#### Data for this exercise:
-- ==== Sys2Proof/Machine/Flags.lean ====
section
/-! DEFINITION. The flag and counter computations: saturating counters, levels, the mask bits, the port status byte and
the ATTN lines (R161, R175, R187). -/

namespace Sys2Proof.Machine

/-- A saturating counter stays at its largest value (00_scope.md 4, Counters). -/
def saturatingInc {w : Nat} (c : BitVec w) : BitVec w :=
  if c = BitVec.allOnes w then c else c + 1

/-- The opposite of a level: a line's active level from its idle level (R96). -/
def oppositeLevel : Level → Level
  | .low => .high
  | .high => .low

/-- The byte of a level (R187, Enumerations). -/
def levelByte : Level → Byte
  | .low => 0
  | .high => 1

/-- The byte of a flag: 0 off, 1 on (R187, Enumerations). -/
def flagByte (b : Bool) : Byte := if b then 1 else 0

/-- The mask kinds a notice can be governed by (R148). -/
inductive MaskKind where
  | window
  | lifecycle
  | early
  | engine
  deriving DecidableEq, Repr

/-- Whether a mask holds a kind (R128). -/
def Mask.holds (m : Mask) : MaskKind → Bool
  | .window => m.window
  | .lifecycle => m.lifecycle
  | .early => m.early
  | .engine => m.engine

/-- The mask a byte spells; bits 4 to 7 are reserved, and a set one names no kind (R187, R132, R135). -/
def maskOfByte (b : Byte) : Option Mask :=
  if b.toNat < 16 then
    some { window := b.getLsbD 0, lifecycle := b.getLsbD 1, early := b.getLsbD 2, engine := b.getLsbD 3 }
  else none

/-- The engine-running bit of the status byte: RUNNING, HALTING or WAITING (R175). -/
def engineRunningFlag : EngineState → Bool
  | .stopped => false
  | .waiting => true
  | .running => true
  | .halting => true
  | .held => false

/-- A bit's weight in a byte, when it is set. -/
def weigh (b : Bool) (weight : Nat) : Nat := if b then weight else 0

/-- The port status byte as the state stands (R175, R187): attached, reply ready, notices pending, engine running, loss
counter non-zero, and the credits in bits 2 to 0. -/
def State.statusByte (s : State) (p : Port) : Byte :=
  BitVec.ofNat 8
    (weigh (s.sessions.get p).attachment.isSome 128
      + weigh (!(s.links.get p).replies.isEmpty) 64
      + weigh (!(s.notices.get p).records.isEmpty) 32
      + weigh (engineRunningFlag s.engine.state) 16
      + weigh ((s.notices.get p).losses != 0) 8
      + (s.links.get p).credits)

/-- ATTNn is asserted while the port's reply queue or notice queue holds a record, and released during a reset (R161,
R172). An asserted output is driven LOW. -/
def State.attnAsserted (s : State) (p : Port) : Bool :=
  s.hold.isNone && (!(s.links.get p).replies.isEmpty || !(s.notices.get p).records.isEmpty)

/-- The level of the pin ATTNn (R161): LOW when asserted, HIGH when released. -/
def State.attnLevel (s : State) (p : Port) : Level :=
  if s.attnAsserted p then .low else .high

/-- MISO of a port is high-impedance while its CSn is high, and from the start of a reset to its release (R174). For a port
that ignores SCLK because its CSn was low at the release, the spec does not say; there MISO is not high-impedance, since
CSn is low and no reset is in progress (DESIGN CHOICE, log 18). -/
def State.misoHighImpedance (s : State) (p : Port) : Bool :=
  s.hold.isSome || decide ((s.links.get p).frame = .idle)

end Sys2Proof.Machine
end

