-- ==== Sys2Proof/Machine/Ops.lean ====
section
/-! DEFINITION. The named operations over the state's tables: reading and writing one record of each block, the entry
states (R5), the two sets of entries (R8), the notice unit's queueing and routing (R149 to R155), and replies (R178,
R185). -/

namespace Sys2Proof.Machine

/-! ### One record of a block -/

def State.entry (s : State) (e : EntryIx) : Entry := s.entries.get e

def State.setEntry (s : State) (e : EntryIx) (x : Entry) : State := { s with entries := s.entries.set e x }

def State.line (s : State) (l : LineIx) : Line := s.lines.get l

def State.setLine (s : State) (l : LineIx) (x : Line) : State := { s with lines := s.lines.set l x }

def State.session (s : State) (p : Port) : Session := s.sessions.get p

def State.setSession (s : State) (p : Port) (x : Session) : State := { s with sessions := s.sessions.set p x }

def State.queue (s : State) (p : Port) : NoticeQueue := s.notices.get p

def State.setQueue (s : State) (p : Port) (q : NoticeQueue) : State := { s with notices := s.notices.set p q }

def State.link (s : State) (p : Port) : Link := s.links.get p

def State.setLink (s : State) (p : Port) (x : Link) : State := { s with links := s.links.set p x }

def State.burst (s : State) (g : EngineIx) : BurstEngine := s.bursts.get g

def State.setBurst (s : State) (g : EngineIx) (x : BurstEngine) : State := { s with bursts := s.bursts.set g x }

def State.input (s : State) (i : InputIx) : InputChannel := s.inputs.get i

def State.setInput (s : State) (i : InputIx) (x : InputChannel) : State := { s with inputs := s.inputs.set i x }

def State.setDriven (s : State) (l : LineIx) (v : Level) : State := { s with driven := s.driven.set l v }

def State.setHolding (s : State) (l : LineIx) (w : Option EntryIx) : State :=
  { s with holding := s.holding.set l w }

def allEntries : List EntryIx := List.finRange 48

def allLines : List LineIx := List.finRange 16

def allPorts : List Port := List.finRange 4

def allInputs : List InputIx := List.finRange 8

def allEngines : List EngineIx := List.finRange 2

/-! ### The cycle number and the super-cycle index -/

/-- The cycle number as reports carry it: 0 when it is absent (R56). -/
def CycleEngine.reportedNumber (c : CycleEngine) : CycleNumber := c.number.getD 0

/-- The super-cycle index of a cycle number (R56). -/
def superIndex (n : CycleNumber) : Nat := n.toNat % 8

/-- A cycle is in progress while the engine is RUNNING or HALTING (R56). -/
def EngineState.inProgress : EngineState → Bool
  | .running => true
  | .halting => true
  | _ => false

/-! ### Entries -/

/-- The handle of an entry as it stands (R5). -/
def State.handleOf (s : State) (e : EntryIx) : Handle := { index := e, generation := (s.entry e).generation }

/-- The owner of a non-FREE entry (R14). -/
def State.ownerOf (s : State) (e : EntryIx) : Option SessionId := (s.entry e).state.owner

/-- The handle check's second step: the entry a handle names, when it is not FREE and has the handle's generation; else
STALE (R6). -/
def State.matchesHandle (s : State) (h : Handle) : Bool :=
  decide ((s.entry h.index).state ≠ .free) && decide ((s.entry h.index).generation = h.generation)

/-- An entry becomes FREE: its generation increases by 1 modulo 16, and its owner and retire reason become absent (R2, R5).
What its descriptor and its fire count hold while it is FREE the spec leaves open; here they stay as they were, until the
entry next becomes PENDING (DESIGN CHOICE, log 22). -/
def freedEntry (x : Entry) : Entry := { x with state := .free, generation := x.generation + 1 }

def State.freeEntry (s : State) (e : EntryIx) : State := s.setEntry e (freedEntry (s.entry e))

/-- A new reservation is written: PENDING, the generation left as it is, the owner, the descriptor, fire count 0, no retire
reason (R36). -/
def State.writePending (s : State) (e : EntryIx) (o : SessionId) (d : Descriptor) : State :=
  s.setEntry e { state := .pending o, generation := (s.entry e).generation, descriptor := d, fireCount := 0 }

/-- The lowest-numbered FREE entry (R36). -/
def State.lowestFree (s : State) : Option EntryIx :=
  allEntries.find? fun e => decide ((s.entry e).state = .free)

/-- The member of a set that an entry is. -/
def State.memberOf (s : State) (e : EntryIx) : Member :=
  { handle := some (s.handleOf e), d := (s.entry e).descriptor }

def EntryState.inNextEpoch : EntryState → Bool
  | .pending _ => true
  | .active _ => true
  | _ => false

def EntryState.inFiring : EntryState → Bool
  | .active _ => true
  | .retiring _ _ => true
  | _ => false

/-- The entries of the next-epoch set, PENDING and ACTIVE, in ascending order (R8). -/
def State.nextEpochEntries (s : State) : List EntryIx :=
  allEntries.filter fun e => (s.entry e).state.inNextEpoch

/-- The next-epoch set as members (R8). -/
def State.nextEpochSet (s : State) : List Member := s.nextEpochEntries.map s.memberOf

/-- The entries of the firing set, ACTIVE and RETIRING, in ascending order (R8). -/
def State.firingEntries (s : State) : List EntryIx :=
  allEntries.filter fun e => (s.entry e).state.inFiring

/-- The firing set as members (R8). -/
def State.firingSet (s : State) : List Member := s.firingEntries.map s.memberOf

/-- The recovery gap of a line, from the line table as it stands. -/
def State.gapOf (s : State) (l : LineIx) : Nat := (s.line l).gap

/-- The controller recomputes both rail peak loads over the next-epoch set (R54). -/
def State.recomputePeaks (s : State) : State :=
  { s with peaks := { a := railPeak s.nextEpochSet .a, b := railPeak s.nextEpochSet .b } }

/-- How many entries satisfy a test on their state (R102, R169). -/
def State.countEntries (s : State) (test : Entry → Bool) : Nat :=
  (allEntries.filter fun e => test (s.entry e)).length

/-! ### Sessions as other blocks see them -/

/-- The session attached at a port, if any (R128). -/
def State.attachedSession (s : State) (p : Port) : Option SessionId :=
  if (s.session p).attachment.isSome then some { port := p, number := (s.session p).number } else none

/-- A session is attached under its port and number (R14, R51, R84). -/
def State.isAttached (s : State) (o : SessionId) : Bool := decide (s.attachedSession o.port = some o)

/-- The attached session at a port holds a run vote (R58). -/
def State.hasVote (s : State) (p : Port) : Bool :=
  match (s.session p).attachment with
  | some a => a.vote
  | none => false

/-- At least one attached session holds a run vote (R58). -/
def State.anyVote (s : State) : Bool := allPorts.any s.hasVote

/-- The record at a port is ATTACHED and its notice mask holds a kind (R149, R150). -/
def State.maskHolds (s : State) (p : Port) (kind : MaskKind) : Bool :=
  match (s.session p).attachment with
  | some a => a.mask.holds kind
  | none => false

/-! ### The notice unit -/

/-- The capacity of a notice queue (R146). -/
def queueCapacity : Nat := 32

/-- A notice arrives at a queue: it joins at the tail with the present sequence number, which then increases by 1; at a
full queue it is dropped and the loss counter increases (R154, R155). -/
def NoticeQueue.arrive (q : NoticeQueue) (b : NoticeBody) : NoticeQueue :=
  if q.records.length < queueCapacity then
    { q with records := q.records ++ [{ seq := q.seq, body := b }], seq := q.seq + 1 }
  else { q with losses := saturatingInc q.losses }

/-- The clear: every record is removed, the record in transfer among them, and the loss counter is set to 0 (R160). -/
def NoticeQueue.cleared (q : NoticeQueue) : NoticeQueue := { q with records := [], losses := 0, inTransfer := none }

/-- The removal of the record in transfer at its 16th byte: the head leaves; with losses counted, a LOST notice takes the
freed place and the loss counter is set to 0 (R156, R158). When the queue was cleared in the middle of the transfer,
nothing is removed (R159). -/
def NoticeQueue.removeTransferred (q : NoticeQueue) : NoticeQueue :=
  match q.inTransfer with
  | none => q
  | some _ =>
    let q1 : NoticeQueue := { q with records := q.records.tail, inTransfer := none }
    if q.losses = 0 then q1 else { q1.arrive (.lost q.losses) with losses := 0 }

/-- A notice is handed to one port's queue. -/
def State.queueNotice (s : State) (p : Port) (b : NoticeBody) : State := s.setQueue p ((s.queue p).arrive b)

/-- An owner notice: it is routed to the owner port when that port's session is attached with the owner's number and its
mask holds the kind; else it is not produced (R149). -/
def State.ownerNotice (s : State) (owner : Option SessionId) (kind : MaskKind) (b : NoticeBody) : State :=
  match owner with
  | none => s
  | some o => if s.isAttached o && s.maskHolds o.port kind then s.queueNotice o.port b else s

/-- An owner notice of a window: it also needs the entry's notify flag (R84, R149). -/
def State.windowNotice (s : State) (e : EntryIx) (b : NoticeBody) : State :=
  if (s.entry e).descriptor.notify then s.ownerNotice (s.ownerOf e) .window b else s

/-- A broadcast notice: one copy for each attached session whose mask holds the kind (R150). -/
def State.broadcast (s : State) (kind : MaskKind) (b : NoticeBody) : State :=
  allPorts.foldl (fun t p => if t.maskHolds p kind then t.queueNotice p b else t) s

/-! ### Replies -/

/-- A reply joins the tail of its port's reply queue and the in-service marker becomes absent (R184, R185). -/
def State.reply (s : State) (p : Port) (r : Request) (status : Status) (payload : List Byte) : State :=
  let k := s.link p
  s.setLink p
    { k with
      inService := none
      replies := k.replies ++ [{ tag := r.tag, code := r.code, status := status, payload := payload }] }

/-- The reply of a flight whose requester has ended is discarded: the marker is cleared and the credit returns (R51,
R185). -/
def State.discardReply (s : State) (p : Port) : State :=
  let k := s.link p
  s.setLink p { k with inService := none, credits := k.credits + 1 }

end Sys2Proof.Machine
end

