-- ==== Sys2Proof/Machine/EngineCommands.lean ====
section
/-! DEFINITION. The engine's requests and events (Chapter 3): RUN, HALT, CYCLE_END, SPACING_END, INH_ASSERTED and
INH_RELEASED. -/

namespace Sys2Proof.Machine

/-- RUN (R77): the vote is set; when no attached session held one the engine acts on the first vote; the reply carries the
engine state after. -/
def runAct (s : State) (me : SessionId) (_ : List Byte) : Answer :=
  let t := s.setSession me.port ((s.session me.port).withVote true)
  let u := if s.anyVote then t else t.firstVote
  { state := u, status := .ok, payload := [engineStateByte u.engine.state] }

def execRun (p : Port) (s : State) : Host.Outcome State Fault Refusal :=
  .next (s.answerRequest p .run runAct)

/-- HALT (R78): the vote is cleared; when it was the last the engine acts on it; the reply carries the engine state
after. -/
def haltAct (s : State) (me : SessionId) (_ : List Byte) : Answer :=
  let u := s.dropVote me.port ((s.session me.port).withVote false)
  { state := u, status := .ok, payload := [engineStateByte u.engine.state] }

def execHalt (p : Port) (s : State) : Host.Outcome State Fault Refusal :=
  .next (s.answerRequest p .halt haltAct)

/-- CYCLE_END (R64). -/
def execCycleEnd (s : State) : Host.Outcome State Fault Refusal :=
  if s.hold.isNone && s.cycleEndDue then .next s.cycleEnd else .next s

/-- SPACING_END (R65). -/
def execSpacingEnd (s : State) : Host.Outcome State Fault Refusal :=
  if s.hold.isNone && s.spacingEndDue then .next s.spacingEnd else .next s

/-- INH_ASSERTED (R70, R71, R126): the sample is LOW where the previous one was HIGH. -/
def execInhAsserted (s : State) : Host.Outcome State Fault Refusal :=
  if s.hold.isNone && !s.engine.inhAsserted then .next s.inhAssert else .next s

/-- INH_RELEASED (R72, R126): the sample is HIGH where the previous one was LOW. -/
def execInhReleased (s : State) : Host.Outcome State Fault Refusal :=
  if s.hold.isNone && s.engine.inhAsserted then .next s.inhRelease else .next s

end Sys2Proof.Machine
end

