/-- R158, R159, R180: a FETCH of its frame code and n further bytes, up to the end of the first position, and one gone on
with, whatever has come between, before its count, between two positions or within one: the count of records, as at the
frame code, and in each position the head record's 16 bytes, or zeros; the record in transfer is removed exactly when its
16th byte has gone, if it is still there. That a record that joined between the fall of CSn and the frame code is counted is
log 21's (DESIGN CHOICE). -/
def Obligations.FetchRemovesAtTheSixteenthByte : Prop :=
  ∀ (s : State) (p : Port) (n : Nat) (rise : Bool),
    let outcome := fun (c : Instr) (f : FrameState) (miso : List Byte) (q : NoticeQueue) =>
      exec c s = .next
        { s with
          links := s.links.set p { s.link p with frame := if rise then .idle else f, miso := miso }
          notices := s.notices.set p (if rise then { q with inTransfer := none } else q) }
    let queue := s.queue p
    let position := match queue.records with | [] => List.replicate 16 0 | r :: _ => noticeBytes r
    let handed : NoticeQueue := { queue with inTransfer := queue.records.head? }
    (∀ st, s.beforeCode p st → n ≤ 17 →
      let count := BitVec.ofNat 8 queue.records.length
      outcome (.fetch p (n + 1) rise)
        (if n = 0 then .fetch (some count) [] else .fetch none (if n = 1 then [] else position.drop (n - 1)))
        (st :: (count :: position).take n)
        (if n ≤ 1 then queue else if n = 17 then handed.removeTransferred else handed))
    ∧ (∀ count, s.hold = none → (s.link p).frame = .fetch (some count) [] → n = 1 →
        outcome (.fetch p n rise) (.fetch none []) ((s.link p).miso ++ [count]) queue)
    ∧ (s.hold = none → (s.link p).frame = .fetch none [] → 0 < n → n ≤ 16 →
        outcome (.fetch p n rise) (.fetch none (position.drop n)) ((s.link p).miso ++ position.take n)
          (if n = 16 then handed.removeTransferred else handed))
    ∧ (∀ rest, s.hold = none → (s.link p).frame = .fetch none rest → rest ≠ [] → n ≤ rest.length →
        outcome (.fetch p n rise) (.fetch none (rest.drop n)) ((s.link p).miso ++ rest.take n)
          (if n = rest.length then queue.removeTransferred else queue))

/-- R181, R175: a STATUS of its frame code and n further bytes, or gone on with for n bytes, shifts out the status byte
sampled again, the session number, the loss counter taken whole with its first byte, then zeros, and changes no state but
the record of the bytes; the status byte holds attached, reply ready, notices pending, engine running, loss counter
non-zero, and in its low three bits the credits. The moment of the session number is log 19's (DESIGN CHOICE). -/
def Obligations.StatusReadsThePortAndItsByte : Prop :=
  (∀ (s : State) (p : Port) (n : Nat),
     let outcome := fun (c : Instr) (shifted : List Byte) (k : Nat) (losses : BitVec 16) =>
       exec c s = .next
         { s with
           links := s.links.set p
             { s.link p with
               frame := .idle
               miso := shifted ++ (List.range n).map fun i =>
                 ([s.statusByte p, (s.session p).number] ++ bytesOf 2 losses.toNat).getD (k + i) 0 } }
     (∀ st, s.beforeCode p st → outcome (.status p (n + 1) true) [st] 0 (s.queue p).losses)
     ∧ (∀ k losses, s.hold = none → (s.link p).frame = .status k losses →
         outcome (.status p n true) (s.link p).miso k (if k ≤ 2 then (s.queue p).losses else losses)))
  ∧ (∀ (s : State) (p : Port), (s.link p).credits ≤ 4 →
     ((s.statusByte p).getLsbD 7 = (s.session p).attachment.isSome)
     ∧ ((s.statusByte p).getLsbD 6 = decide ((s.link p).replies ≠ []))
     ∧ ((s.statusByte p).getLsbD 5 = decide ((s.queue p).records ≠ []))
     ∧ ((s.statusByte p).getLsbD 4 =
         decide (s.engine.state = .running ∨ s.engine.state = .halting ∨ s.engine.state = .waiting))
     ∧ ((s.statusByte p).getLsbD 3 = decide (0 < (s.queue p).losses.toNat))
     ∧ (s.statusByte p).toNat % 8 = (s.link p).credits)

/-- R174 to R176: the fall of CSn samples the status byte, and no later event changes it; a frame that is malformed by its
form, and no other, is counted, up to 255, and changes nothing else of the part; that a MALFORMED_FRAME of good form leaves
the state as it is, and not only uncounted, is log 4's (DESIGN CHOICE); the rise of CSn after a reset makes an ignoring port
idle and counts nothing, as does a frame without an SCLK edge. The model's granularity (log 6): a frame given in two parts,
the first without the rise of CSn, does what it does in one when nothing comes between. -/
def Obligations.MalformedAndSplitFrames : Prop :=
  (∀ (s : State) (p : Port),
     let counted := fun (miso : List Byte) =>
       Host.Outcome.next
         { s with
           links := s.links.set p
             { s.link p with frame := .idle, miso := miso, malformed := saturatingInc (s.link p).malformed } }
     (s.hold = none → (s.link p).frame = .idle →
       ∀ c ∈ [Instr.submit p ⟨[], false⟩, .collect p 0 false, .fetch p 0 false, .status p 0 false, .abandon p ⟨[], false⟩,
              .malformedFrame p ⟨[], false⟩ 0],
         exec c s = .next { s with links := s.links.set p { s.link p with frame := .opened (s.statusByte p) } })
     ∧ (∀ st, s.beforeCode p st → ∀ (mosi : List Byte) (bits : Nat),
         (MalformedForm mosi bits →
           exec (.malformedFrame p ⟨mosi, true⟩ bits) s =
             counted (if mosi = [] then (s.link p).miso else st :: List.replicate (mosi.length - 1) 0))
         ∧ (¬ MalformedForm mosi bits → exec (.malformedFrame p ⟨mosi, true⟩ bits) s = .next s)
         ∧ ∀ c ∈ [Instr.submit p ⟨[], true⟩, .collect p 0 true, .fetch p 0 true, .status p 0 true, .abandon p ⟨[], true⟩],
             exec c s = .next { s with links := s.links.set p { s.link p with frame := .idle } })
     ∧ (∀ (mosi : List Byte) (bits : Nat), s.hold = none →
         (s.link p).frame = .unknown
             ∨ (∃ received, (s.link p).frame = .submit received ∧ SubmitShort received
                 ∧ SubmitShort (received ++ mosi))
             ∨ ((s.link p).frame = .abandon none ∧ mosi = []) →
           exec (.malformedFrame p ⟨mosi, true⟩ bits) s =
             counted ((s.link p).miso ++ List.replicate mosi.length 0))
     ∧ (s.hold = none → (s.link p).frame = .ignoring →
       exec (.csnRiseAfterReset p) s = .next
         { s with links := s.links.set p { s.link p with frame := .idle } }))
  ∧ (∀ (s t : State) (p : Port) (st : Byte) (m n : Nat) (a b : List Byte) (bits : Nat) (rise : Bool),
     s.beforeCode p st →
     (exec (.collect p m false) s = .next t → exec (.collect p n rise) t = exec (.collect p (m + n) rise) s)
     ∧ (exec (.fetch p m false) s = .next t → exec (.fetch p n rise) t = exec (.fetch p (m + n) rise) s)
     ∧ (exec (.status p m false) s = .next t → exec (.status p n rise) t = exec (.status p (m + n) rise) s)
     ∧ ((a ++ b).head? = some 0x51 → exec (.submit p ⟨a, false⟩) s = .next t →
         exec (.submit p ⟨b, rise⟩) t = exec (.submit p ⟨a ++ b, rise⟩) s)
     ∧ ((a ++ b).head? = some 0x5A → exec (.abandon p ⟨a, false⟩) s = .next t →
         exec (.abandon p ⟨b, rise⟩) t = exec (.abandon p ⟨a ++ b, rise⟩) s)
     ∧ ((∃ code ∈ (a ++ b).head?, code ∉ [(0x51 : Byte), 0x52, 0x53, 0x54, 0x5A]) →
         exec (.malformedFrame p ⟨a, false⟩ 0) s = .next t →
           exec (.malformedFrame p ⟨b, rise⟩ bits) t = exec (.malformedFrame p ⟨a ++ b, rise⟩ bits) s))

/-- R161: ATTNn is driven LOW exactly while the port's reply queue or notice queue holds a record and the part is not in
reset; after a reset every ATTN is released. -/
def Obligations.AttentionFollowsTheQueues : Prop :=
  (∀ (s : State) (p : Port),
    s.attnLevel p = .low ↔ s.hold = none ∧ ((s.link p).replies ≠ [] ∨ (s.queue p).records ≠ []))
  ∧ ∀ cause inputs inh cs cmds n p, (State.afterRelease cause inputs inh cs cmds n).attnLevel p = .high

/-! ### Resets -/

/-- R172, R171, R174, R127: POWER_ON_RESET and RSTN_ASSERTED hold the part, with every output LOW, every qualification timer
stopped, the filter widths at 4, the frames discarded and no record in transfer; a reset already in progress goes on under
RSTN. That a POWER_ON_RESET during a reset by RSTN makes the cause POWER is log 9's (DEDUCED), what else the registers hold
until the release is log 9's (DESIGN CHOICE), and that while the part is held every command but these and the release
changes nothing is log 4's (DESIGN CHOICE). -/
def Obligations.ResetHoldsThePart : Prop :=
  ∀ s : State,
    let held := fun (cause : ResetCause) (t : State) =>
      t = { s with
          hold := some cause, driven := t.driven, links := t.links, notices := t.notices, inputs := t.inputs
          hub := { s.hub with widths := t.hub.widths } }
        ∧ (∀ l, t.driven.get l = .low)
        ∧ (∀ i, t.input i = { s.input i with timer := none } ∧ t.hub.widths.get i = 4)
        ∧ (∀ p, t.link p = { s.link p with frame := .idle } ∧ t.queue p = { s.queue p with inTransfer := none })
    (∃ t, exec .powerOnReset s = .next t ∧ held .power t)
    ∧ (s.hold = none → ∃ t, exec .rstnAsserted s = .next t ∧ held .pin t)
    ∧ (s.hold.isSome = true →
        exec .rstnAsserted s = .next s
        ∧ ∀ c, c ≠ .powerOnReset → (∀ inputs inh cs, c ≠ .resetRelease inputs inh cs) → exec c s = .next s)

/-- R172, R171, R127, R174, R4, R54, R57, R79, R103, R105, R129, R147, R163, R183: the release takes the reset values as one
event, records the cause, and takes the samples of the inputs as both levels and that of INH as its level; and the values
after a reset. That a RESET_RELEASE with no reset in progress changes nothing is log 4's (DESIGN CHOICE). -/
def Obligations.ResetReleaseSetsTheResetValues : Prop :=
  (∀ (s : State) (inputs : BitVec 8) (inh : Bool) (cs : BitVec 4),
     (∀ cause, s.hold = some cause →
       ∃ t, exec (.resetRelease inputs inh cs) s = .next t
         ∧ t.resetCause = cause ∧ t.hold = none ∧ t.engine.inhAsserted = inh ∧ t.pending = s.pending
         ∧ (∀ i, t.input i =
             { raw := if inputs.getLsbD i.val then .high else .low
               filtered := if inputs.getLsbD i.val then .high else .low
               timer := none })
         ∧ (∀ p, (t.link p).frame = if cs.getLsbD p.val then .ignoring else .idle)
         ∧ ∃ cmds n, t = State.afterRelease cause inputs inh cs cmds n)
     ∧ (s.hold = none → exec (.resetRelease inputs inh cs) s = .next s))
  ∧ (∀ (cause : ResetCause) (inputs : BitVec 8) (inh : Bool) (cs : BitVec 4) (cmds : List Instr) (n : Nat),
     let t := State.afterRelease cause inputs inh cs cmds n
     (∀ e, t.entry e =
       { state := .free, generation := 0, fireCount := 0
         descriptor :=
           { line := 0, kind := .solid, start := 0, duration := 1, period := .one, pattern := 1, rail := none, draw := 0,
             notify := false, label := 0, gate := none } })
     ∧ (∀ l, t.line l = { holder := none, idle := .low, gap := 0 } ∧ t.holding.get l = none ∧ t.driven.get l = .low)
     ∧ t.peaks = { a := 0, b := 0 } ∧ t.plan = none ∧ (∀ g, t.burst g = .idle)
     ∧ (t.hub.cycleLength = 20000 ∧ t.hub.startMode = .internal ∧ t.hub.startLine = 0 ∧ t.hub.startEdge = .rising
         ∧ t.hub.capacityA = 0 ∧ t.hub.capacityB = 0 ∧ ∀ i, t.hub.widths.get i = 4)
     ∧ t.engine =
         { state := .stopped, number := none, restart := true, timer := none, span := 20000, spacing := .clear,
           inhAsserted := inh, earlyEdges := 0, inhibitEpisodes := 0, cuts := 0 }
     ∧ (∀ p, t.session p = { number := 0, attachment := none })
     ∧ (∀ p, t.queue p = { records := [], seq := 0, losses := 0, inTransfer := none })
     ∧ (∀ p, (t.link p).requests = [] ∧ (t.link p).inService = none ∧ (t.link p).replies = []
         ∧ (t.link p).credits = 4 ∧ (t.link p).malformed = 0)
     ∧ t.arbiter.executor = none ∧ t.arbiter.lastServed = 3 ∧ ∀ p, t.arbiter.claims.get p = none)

#### Task to carry out:
Find every line above that includes the word "spec", then state how many there are and nothing more.

#### Output of the exercise:
2